----- Records provided -----

-- ==== Sys2Proof/Tests/Slice0.lean ====
section
/-! SUPPORT. The model's own tests: a word of every encoded constructor, ill-formed terms, states that meet the hypotheses of
every statement, and results that the manual works out. -/

namespace Sys2Proof.Tests
-- The kernel evaluates the tests one after the other, which keeps the memory that a build needs small.
set_option Elab.async false
open Machine

/-- A header whose fields are all set (R63). -/
def hd : Hdr := { la := 1, av := false, tag := 2, wait := 0x24, gn := true, gp := 3 }

/-! Words written out from the encodings, one for each constructor that has one, and what the decoder reads. -/

theorem test_decode_row00_a :
    ([0x809125800000000000, 0x1309125848a00000000, 0x188912583fffffffffe, 0x208912585000000000b, 0x280912580060040000a, 0x3009125820304000d3c, 0x3809125810240000001, 0x4089125818202a0c000] : List Nat).map (decodeTableWord 80) =
      [some (.nop hd), some (.mov hd true .s64 9 (.g 20)), some (.movi hd false .n32 7 0x7FFFFFFFFE), some (.srd hd true 10 0x0B), some (.swr hd 0x0A (.k 12)), some (.leaF0 hd 4 (.g 6) 8 3 true 4 (some 5)), some (.leaF1 hd 2 4 0x40000001), some (.isel hd .n32 3 (.g 4) (.k 5) 6)] := by decide

theorem test_decode_row00_b :
    ([0x48091258081018080ca, 0x5009125800000000000] : List Nat).map (decodeTableWord 80) =
      [some (.pcomb hd 1 2 3 4 0xCA), some (.yield hd)] := by decide

theorem test_decode_row01_a :
    ([0x8509125820304200f00, 0x8889125820304200000, 0x9009125820304200000, 0x9989125820304200000, 0xa409125820304414900, 0xa909125820304200000, 0xb089125820304200000, 0xbd09125820300000a00] : List Nat).map (decodeTableWord 80) =
      [some (.iaddF0 hd .s64 true 4 (.g 6) (.k 8) (some 7)), some (.isubF0 hd .n32 false 4 (.g 6) (.k 8) none), some (.imulF0 hd .s32 false 4 (.g 6) (.k 8) none), some (.imulhF0 hd .n64 4 (.g 6) (.k 8)), some (.imad hd .s32 true 4 (.k 6) (.g 8) (.g 10) (some 1)), some (.iminF0 hd .s64 4 (.g 6) (.k 8)), some (.imaxF0 hd .n32 4 (.g 6) (.k 8)), some (.iabs hd true true 4 (.g 6) (some 2))] := by decide

theorem test_decode_row01_b :
    ([0xc189125820304015000, 0xcd09125828304000b00] : List Nat).map (decodeTableWord 80) =
      [some (.isad hd .n64 false 4 (.g 6) (.g 8) (.k 10) none), some (.icmpF0 hd .lt .s64 5 (.g 6) (.g 8) (some 3))] := by decide

theorem test_decode_row02 :
    ([0x1040912582037fffffff, 0x1088912582037fffffff, 0x1110912582037fffffff, 0x1198912582037fffffff, 0x1280912582037fffffff, 0x1308912582037fffffff, 0x14e89125828300000009] : List Nat).map (decodeTableWord 80) =
      [some (.iaddF1 hd .s32 true 4 6 0x7FFFFFFF), some (.isubF1 hd .n32 false 4 6 0x7FFFFFFF), some (.imulF1 hd .s64 false 4 6 0x7FFFFFFF), some (.imulhF1 hd .n64 4 6 0x7FFFFFFF), some (.iminF1 hd .s32 4 6 0x7FFFFFFF), some (.imaxF1 hd .n32 4 6 0x7FFFFFFF), some (.icmpF1 hd .le .n32 5 6 9)] := by decide

theorem test_decode_row03_a :
    ([0x18109125820304200000, 0x18809125820304200000, 0x19089125820304200000, 0x19989125820304200000, 0x1a109125820300400000, 0x1a909125820304200000, 0x1b089125820304200000, 0x1b809125820304200000] : List Nat).map (decodeTableWord 80) =
      [some (.andF0 hd .s64 4 (.g 6) (.k 8)), some (.orF0 hd .s32 4 (.g 6) (.k 8)), some (.xorF0 hd .n32 4 (.g 6) (.k 8)), some (.andnF0 hd .n64 4 (.g 6) (.k 8)), some (.not hd .s64 4 (.k 6)), some (.shlF0 hd .s64 4 (.g 6) (.k 8)), some (.shrF0 hd .n32 4 (.g 6) (.k 8)), some (.sarF0 hd .s32 4 (.g 6) (.k 8))] := by decide

theorem test_decode_row03_b :
    ([0x1c189125820304200000, 0x1c909125820304214000, 0x1d109125820300400000, 0x1d889125820300400000, 0x1e009125820300400000, 0x1e909125820304200000, 0x1f089125820304214000, 0x1f809125820304214000] : List Nat).map (decodeTableWord 80) =
      [some (.rolF0 hd .n64 4 (.g 6) (.k 8)), some (.fshlF0 hd .s64 4 (.g 6) (.k 8) (.g 10)), some (.clz hd .s64 4 (.k 6)), some (.popc hd .n32 4 (.k 6)), some (.brev hd .s32 4 (.k 6)), some (.bfxF0 hd .s64 4 (.g 6) (.k 8)), some (.bfiF0 hd .n32 4 (.g 6) (.k 8) (.g 10)), some (.bselF0 hd 4 (.g 6) (.k 8) (.g 10))] := by decide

-----

__Problem to solve__
Return, unchanged, the run of lines above that opens with the line containing "0x14e89125828300000009] : List" and closes with the line containing "0x1b809125820304200000] : List". Include both.

__Expected answer__
    ([0x1040912582037fffffff, 0x1088912582037fffffff, 0x1110912582037fffffff, 0x1198912582037fffffff, 0x1280912582037fffffff, 0x1308912582037fffffff, 0x14e89125828300000009] : List Nat).map (decodeTableWord 80) =
      [some (.iaddF1 hd .s32 true 4 6 0x7FFFFFFF), some (.isubF1 hd .n32 false 4 6 0x7FFFFFFF), some (.imulF1 hd .s64 false 4 6 0x7FFFFFFF), some (.imulhF1 hd .n64 4 6 0x7FFFFFFF), some (.iminF1 hd .s32 4 6 0x7FFFFFFF), some (.imaxF1 hd .n32 4 6 0x7FFFFFFF), some (.icmpF1 hd .le .n32 5 6 9)] := by decide

theorem test_decode_row03_a :
    ([0x18109125820304200000, 0x18809125820304200000, 0x19089125820304200000, 0x19989125820304200000, 0x1a109125820300400000, 0x1a909125820304200000, 0x1b089125820304200000, 0x1b809125820304200000] : List Nat).map (decodeTableWord 80) =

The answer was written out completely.